1. Find the inverse of g(x)=1/3x-7 and then find its domain and range
2. Determine whether f(x)=5x+1/x and g(x)=x/5x+1 are inverse functions. Explain how you know.
1. To find the inverse of g(x)=1/3x-7, we can start by replacing g(x) with y:
y = 1/3x - 7
Next, we can swap x and y and solve for y:
x = 1/3y - 7
To isolate y, we can add 7 to both sides:
x + 7 = 1/3y
Multiplying both sides by 3 gives:
3x + 21 = y
So, the inverse function of g(x)=1/3x-7 is h(x) = 3x + 21.
The domain of g(x) is all real numbers except x = 0 since dividing by zero is undefined. Therefore, the domain of the inverse function h(x) is also all real numbers except x = 0.
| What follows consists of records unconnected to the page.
-- ==== Sys2Proof/Config.lean ====
section
/-! DEFINITION. The implementation parameters of R5 (fixed for a whole run), the names they are keyed by, and the one
free value of the model: what the Platform draws (R32, R82, R83). -/

namespace Sys2Proof

/-- The four control lines (R15). -/
inductive Line where
  | cs
  | dc
  | rst
  | bl
  deriving DecidableEq, Repr

/-- An electrical level (R5, R15). -/
inductive ELevel where
  | low
  | high
  deriving DecidableEq, Repr

/-- The opposite electrical level (R81). -/
def ELevel.opposite : ELevel → ELevel
  | .low => .high
  | .high => .low

/-- The 20 wire commands, in the order of the table of R71. -/
inductive Cmd where
  | softwareReset
  | sleepOut
  | colorMode
  | memoryAccess
  | columnAddressSet
  | rowAddressSet
  | porchControl
  | gateControl
  | vcoms
  | lcmControl
  | vdvVrhEnable
  | vrh
  | vdv
  | frameRateControl2
  | powerControl1
  | positiveGamma
  | negativeGamma
  | normalDisplayOn
  | displayOn
  | memoryWrite
  deriving DecidableEq, Repr

/-- Every wire command once, in the order of R71. -/
def Cmd.all : List Cmd :=
  [.softwareReset, .sleepOut, .colorMode, .memoryAccess, .columnAddressSet, .rowAddressSet, .porchControl,
   .gateControl, .vcoms, .lcmControl, .vdvVrhEnable, .vrh, .vdv, .frameRateControl2, .powerControl1,
   .positiveGamma, .negativeGamma, .normalDisplayOn, .displayOn, .memoryWrite]

/-- The 13 configuration registers (R25), one per configuration command. -/
inductive ConfigReg where
  | colorMode
  | memoryAccess
  | porchControl
  | gateControl
  | vcoms
  | lcmControl
  | vdvVrhEnable
  | vrh
  | vdv
  | frameRateControl2
  | powerControl1
  | positiveGamma
  | negativeGamma
  deriving DecidableEq, Repr

/-- Every configuration register once. -/
def ConfigReg.all : List ConfigReg :=
  [.colorMode, .memoryAccess, .porchControl, .gateControl, .vcoms, .lcmControl, .vdvVrhEnable, .vrh, .vdv,
   .frameRateControl2, .powerControl1, .positiveGamma, .negativeGamma]

/-- The command that writes a configuration register (R25: "by its own command only"). -/
def ConfigReg.cmd : ConfigReg → Cmd
  | .colorMode => .colorMode
  | .memoryAccess => .memoryAccess
  | .porchControl => .porchControl
  | .gateControl => .gateControl
  | .vcoms => .vcoms
  | .lcmControl => .lcmControl
  | .vdvVrhEnable => .vdvVrhEnable
  | .vrh => .vrh
  | .vdv => .vdv
  | .frameRateControl2 => .frameRateControl2
  | .powerControl1 => .powerControl1
  | .positiveGamma => .positiveGamma
  | .negativeGamma => .negativeGamma

/-- One entry per configuration register: the registers themselves (R25), their counts `N_<name>` and their parameter
bytes `P_<name>` (R5) are tables of this shape. -/
structure RegTable (α : Type) where
  colorMode : α
  memoryAccess : α
  porchControl : α
  gateControl : α
  vcoms : α
  lcmControl : α
  vdvVrhEnable : α
  vrh : α
  vdv : α
  frameRateControl2 : α
  powerControl1 : α
  positiveGamma : α
  negativeGamma : α
  deriving DecidableEq, Repr

/-- The entry of one register. -/
def RegTable.get {α : Type} (t : RegTable α) : ConfigReg → α
  | .colorMode => t.colorMode
  | .memoryAccess => t.memoryAccess
  | .porchControl => t.porchControl
  | .gateControl => t.gateControl
  | .vcoms => t.vcoms
  | .lcmControl => t.lcmControl
  | .vdvVrhEnable => t.vdvVrhEnable
  | .vrh => t.vrh
  | .vdv => t.vdv
  | .frameRateControl2 => t.frameRateControl2
  | .powerControl1 => t.powerControl1
  | .positiveGamma => t.positiveGamma
  | .negativeGamma => t.negativeGamma

/-- The table with one register's entry replaced. -/
def RegTable.set {α : Type} (t : RegTable α) (r : ConfigReg) (v : α) : RegTable α :=
  match r with
  | .colorMode => { t with colorMode := v }
  | .memoryAccess => { t with memoryAccess := v }
  | .porchControl => { t with porchControl := v }
  | .gateControl => { t with gateControl := v }
  | .vcoms => { t with vcoms := v }
  | .lcmControl => { t with lcmControl := v }
  | .vdvVrhEnable => { t with vdvVrhEnable := v }
  | .vrh => { t with vrh := v }
  | .vdv => { t with vdv := v }
  | .frameRateControl2 => { t with frameRateControl2 := v }
  | .powerControl1 => { t with powerControl1 := v }
  | .positiveGamma => { t with positiveGamma := v }
  | .negativeGamma => { t with negativeGamma := v }

/-- The table with the same entry for every register. -/
def RegTable.const {α : Type} (v : α) : RegTable α where
  colorMode := v
  memoryAccess := v
  porchControl := v
  gateControl := v
  vcoms := v
  lcmControl := v
  vdvVrhEnable := v
  vrh := v
  vdv := v
  frameRateControl2 := v
  powerControl1 := v
  positiveGamma := v
  negativeGamma := v

/-- The command bytes `CMD_<name>` of R71. -/
structure CmdCodes where
  softwareReset : Byte
  sleepOut : Byte
  colorMode : Byte
  memoryAccess : Byte
  columnAddressSet : Byte
  rowAddressSet : Byte
  porchControl : Byte
  gateControl : Byte
  vcoms : Byte
  lcmControl : Byte
  vdvVrhEnable : Byte
  vrh : Byte
  vdv : Byte
  frameRateControl2 : Byte
  powerControl1 : Byte
  positiveGamma : Byte
  negativeGamma : Byte
  normalDisplayOn : Byte
  displayOn : Byte
  memoryWrite : Byte
  deriving DecidableEq, Repr

/-- The command byte of one command. -/
def CmdCodes.get (t : CmdCodes) : Cmd → Byte
  | .softwareReset => t.softwareReset
  | .sleepOut => t.sleepOut
  | .colorMode => t.colorMode
  | .memoryAccess => t.memoryAccess
  | .columnAddressSet => t.columnAddressSet
  | .rowAddressSet => t.rowAddressSet
  | .porchControl => t.porchControl
  | .gateControl => t.gateControl
  | .vcoms => t.vcoms
  | .lcmControl => t.lcmControl
  | .vdvVrhEnable => t.vdvVrhEnable
  | .vrh => t.vrh
  | .vdv => t.vdv
  | .frameRateControl2 => t.frameRateControl2
  | .powerControl1 => t.powerControl1
  | .positiveGamma => t.positiveGamma
  | .negativeGamma => t.negativeGamma
  | .normalDisplayOn => t.normalDisplayOn
  | .displayOn => t.displayOn
  | .memoryWrite => t.memoryWrite

/-- `PARAM_FRAMING` (R78): one data frame for a parameter group, or one per byte. -/
inductive ParamFraming where
  | perGroup
  | perByte
  deriving DecidableEq, Repr

/-- `RELEASE_ON_FAILURE` (R165). -/
inductive ReleasePolicy where
  | never
  | always
  deriving DecidableEq, Repr

/-- The order of the bits of a byte on the data wire, below this model (R45, D1). -/
inductive BitOrder where
  | msbFirst
  | lsbFirst
  deriving DecidableEq, Repr

/-- How a Platform call turns out: R82 and R83 draw `ok` or `fail`; `hang` is the extra outcome of U12. -/
inductive DrawOutcome where
  | ok
  | fail
  | hang
  deriving DecidableEq, Repr, Inhabited

/-- One draw of the Platform: the outcome, how many bytes a failed transfer delivered (R83), and which of its two levels
a line is left at by a failed line write (R81). -/
structure PlatformDraw where
  outcome : DrawOutcome
  delivered : Nat
  level : Bool
  deriving DecidableEq, Repr, Inhabited

/-- The parameters of R5. DESIGN CHOICE (notes/assumptions/1): they are one record that the state carries and no step
changes, so a statement over every state holds for every value of every parameter. -/
structure Config where
  panelW : Nat
  panelH : Nat
  lineCs : Nat
  lineDc : Nat
  lineRst : Nat
  lineBl : Nat
  csAssertLevel : ELevel
  dcCommandLevel : ELevel
  blOnLevel : ELevel
  codes : CmdCodes
  counts : RegTable Nat
  params : RegTable (List Byte)
  tRstLow : Nat
  tRstSettle : Nat
  tSwreset : Nat
  tSlpout : Nat
  tNoron : Nat
  tDispon : Nat
  paramFraming : ParamFraming
  releaseOnFailure : ReleasePolicy
  lineWriteCanFail : Bool
  transportCanHang : Bool
  spiMode : Nat
  spiBitOrder : BitOrder
  spiClockHz : Nat
  statusOk : Nat
  statusTransportError : Nat
  statusInvalidArgument : Nat
  deriving DecidableEq, Repr

/-- What the Platform draws at its n-th call, where no draw is listed in the state: a FREE VALUE (R32: "the Platform's
draws" are "parameters of the step relation"; "a claim must hold for every choice"). No body: nothing can be proved of it. -/
opaque Config.freeDraw : Nat → PlatformDraw

/-- The platform identifier of a line (R5, `LINE_<name>`). -/
def Config.pin (c : Config) : Line → Nat
  | .cs => c.lineCs
  | .dc => c.lineDc
  | .rst => c.lineRst
  | .bl => c.lineBl

/-- `N(cmd)`, the number of parameter bytes a command takes (R72). -/
def Config.nParams (c : Config) : Cmd → Nat
  | .softwareReset => 0
  | .sleepOut => 0
  | .normalDisplayOn => 0
  | .displayOn => 0
  | .memoryWrite => 0
  | .columnAddressSet => 4
  | .rowAddressSet => 4
  | .colorMode => c.counts.colorMode
  | .memoryAccess => c.counts.memoryAccess
  | .porchControl => c.counts.porchControl
  | .gateControl => c.counts.gateControl
  | .vcoms => c.counts.vcoms
  | .lcmControl => c.counts.lcmControl
  | .vdvVrhEnable => c.counts.vdvVrhEnable
  | .vrh => c.counts.vrh
  | .vdv => c.counts.vdv
  | .frameRateControl2 => c.counts.frameRateControl2
  | .powerControl1 => c.counts.powerControl1
  | .positiveGamma => c.counts.positiveGamma
  | .negativeGamma => c.counts.negativeGamma

/-- What R5 requires of the parameters: geometry in 1 to 65536; pins, command bytes and status codes pairwise distinct;
each count at least 1 and the length of its parameter bytes; 14 bytes of gamma; every delay a positive `sleep_ms`
operand (R87). -/
abbrev Config.Wf (c : Config) : Prop :=
  (1 ≤ c.panelW ∧ c.panelW ≤ 65536) ∧ (1 ≤ c.panelH ∧ c.panelH ≤ 65536) ∧
  [c.lineCs, c.lineDc, c.lineRst, c.lineBl].Nodup ∧
  (Cmd.all.map c.codes.get).Nodup ∧
  (∀ r ∈ ConfigReg.all, 1 ≤ c.counts.get r ∧ (c.params.get r).length = c.counts.get r) ∧
  (c.counts.positiveGamma = 14 ∧ c.counts.negativeGamma = 14) ∧
  (0 < c.tRstLow ∧ 0 < c.tRstSettle ∧ 0 < c.tSwreset ∧ 0 < c.tSlpout ∧ 0 < c.tNoron ∧ 0 < c.tDispon) ∧
  [c.statusOk, c.statusTransportError, c.statusInvalidArgument].Nodup

/-- The default command bytes of R71. PRESUMED (the spec's own general-knowledge defaults, G1; notes/assumptions/2). -/
def CmdCodes.default : CmdCodes where
  softwareReset := 0x01
  sleepOut := 0x11
  colorMode := 0x3A
  memoryAccess := 0x36
  columnAddressSet := 0x2A
  rowAddressSet := 0x2B
  porchControl := 0xB2
  gateControl := 0xB7
  vcoms := 0xBB
  lcmControl := 0xC0
  vdvVrhEnable := 0xC2
  vrh := 0xC3
  vdv := 0xC4
  frameRateControl2 := 0xC6
  powerControl1 := 0xD0
  positiveGamma := 0xE0
  negativeGamma := 0xE1
  normalDisplayOn := 0x13
  displayOn := 0x29
  memoryWrite := 0x2C

/-- The default parameter bytes `P_<name>`. PRESUMED (G2; notes/assumptions/2). -/
def Config.defaultParams : RegTable (List Byte) where
  colorMode := [0x55]
  memoryAccess := [0x00]
  porchControl := [0x0C, 0x0C, 0x00, 0x33, 0x33]
  gateControl := [0x35]
  vcoms := [0x19]
  lcmControl := [0x2C]
  vdvVrhEnable := [0x01]
  vrh := [0x12]
  vdv := [0x20]
  frameRateControl2 := [0x0F]
  powerControl1 := [0xA4, 0xA1]
  positiveGamma := [0xD0, 0x04, 0x0D, 0x11, 0x13, 0x2B, 0x3F, 0x54, 0x4C, 0x18, 0x0D, 0x0B, 0x1F, 0x23]
  negativeGamma := [0xD0, 0x04, 0x0C, 0x11, 0x13, 0x2C, 0x3F, 0x44, 0x51, 0x2F, 0x1F, 0x1F, 0x20, 0x23]

/-- The default counts `N_<name>` (R72; the two gamma counts are the source's own). -/
def Config.defaultCounts : RegTable Nat where
  colorMode := 1
  memoryAccess := 1
  porchControl := 5
  gateControl := 1
  vcoms := 1
  lcmControl := 1
  vdvVrhEnable := 1
  vrh := 1
  vdv := 1
  frameRateControl2 := 1
  powerControl1 := 2
  positiveGamma := 14
  negativeGamma := 14

/-- The parameters at their defaults in R5. The pins, the polarities, `PARAM_FRAMING` and the SPI properties are OPEN
there: the values here are a DESIGN CHOICE of this model (notes/assumptions/2). -/
def Config.default : Config where
  panelW := 240
  panelH := 320
  lineCs := 0
  lineDc := 1
  lineRst := 2
  lineBl := 3
  csAssertLevel := .low
  dcCommandLevel := .low
  blOnLevel := .high
  codes := CmdCodes.default
  counts := Config.defaultCounts
  params := Config.defaultParams
  tRstLow := 10
  tRstSettle := 120
  tSwreset := 150
  tSlpout := 10
  tNoron := 10
  tDispon := 100
  paramFraming := .perGroup
  releaseOnFailure := .never
  lineWriteCanFail := false
  transportCanHang := false
  spiMode := 0
  spiBitOrder := .msbFirst
  spiClockHz := 0
  statusOk := 0
  statusTransportError := 1
  statusInvalidArgument := 2

end Sys2Proof
end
To find the range of g(x), we can observe that as x approaches infinity or negative infinity, g(x) approaches positive infinity or negative infinity, respectively. Therefore, the range of g(x) is all real numbers except for zero. Since the inverse function h(x) is the same function as g(x), its range will also be all real numbers except for zero.
2. To determine if f(x)=5x+1/x and g(x)=x/5x+1 are inverse functions, we need to check if f(g(x)) = x and g(f(x)) = x for all values in their respective domains.
First, let's find f(g(x)):
f(g(x)) = 5(g(x)) + 1/(g(x))
= 5(x/5x + 1) + 1/(x/5x + 1)
= x + 1/(x + 1)
We can simplify this expression as follows:
f(g(x)) = x + 1/(x + 1)
= (x(x + 1) + 1)/(x + 1)
= (x^2 + x + 1)/(x + 1)
f(g(x)) is not equal to x, so f(x)=5x+1/x and g(x)=x/5x+1 are not inverse functions.
We know they are not inverse functions because the composition of f(g(x)) does not simplify to just x.
1. To find the inverse of the function g(x) = (1/3)x - 7, we can follow these steps:
Step 1: Replace g(x) with y: y = (1/3)x - 7.
Step 2: Swap x and y: x = (1/3)y - 7.
Step 3: Solve for y: Multiply both sides by 3 to eliminate the fraction: 3x = y - 21. Then, add 21 to both sides: y = 3x + 21.
Therefore, the inverse of g(x) is g^(-1)(x) = 3x + 21.
Now, let's find the domain and range of g^(-1)(x):
The domain of g^(-1)(x) is the range of g(x), and the range of g^(-1)(x) is the domain of g(x).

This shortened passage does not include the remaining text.